> **Work instruction**
Every line of the entries with the word "inflight" in it should be shown.

Data to use START

theorem keeps_closeFrame {z0 : State} (s : State) (p : _) (cause : _) (kz : Keeps z0 s) :
    Keeps z0 (closeFrame s p cause) := by
  unfold closeFrame
  repeat' (first
    | with_reducible assumption
    | with_reducible apply keeps_fillLines
    | with_reducible apply keeps_modCsi
    | with_reducible apply keeps_addI
    | with_reducible apply keeps_ageLive
    | with_reducible apply keeps_putObject
    | with_reducible apply keeps_foldl
    | with_reducible apply keeps_pushPic
    | with_reducible apply keeps_settle
    | with_reducible apply keeps_ite
    | simp only [keeps_upd]
    | with_reducible apply keeps_foldl
    | with_reducible apply keeps_foldl1
    | with_reducible apply keeps_foldl2
    | with_reducible intro _ _ _ _
    | with_reducible intro _ _ _
    | simp only [fst_ite]
    | simp only [snd_ite]
    | split
    | dsimp only
    | refine keeps_of_fst (by with_reducible assumption) ?_
    | refine keeps_of_snd (by with_reducible assumption) ?_)

theorem keeps_goLive {z0 : State} (s : State) (x : _)  (kz : Keeps z0 s) :
    Keeps z0 (goLive s x) := by
  refine keeps_rf _ kz (fun h => ?_) id
  exact foldl_keeps (fun (t : Tbl Nat) => twf 0 t = true) _ (fun t e ht => twf_tset 0 t e.1 e.2 ht) _ _ h

theorem keeps_dropSnap {z0 : State} (s : State) (p : _) (fw : _)  (kz : Keeps z0 s) :
    Keeps z0 (dropSnap s p fw) := by
  unfold dropSnap
  repeat' (first
    | with_reducible assumption
    | with_reducible apply keeps_ite
    | simp only [keeps_upd]
    | split
    | dsimp only)

theorem keeps_noteLtr {z0 : State} (s : _) (c : State)  (kz : Keeps z0 c) :
    Keeps z0 (noteLtr s c) := by
  unfold noteLtr
  repeat' (first
    | with_reducible assumption
    | with_reducible apply keeps_emit
    | with_reducible apply keeps_ite
    | simp only [keeps_upd]
    | split
    | dsimp only)

theorem keeps_commitOne {z0 : State} (s : State) (x : _)  (kz : Keeps z0 s) :
    Keeps z0 (commitOne s x) := by
  unfold commitOne
  repeat' (first
    | with_reducible assumption
    | with_reducible apply keeps_dropSnap
    | with_reducible apply keeps_goLive
    | with_reducible apply keeps_switchOn
    | with_reducible apply keeps_setI
    | with_reducible apply keeps_noteLtr
    | with_reducible apply keeps_applied
    | with_reducible apply keeps_addI
    | with_reducible apply keeps_ite
    | simp only [keeps_upd]
    | split
    | dsimp only)

theorem keeps_commitBy {z0 : State} (s : State) (p : _) (fw : _) (frame : _)  (kz : Keeps z0 s) :
    Keeps z0 (commitBy s p fw frame) := by
  unfold commitBy
  repeat' (first
    | with_reducible assumption
    | with_reducible apply keeps_goLive
    | with_reducible apply keeps_commitOne
    | with_reducible apply keeps_ite
    | simp only [keeps_upd]
    | split
    | dsimp only)

theorem keeps_commitPage {z0 : State} (s : State) (p : _) (frame : _)  (kz : Keeps z0 s) :
    Keeps z0 (commitPage s p frame) := by
  unfold commitPage
  repeat' (first
    | with_reducible assumption
    | with_reducible apply keeps_commitBy
    | with_reducible apply keeps_ite
    | simp only [keeps_upd]
    | split
    | dsimp only)

theorem keeps_startSems {z0 : State} (s : State) (img : _)  (kz : Keeps z0 s) :
    Keeps z0 (startSems s img) := by
  unfold startSems
  repeat' (first
    | with_reducible assumption
    | with_reducible apply keeps_ite
    | simp only [keeps_upd]
    | with_reducible apply keeps_foldl
    | with_reducible intro _ _ _ _
    | with_reducible intro _ _ _
    | simp only [fst_ite]
    | simp only [snd_ite]
    | split
    | dsimp only)

theorem keeps_putPeak {z0 : State} (s : State)  (kz : Keeps z0 s) :
    Keeps z0 (putPeak s) := by
  unfold putPeak
  repeat' (first
    | with_reducible assumption
    | with_reducible apply keeps_setR
    | with_reducible apply keeps_ite
    | simp only [keeps_upd]
    | split
    | dsimp only)

theorem keeps_supersede {z0 : State} (s : State) (k : _) (p : _) (row : _)  (kz : Keeps z0 s) :
    Keeps z0 (supersede s k p row) := by
  unfold supersede
  repeat' (first
    | with_reducible assumption
    | with_reducible apply keeps_addI
    | with_reducible apply keeps_modClu
    | with_reducible apply keeps_ite
    | simp only [keeps_upd]
    | exact fun _ h => h
    | split
    | dsimp only)

theorem keeps_granWrite1 {z0 : State} (s : State) (k : _) (b : _) (off : _) (lim : _) (bytes : _) (bad : _)  (kz : Keeps z0 s) :
    Keeps z0 (granWrite1 s k b off lim bytes bad).1 := by
  have hm : ∀ (c : CluS) (a : Nat) (i : List (Nat × Nat × Option Nat)), c.canon = true →
      CluS.canon { c with mem := (c.mem.copyIn a bytes bad), inflight := i } = true :=
    fun c a i h => Mem.copyIn_wf _ _ _ _ h
  unfold granWrite1
  simp only [fst_ite]
  refine keeps_ite _ ?_ ?_
  · exact keeps_addI _ _ _ _ kz
  · refine keeps_ite _ ?_ ?_
    · exact keeps_addI _ _ _ _ (keeps_hbm _ (keeps_cancelWb _ _ kz) (fun h => Mem.copyIn_wf _ _ _ _ h))
    · have k1 := keeps_modClu _ k _ (fun c h => hm c (physAddr (bankOf s k b) off)
        ((c.inflight.filter (fun e => decide (s.now < e.2.1))) ++ [(bankOf s k b, s.now + 8, none)]) h)
        (keeps_supersede s k (bankOf s k b) (off / 64) kz)
      refine keeps_ite _ ?_ k1
      split
      · refine keeps_ite _ k1 ?_
        exact keeps_modClu _ _ _ (fun c h => hm c _ c.inflight h) (keeps_supersede _ _ _ _ k1)
      · exact k1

Data to use END

> **Answer to the exercise**
      CluS.canon { c with mem := (c.mem.copyIn a bytes bad), inflight := i } = true :=
        ((c.inflight.filter (fun e => decide (s.now < e.2.1))) ++ [(bankOf s k b, s.now + 8, none)]) h)
        exact keeps_modClu _ _ _ (fun c h => hm c _ c.inflight h) (keeps_supersede _ _ _ _ k1)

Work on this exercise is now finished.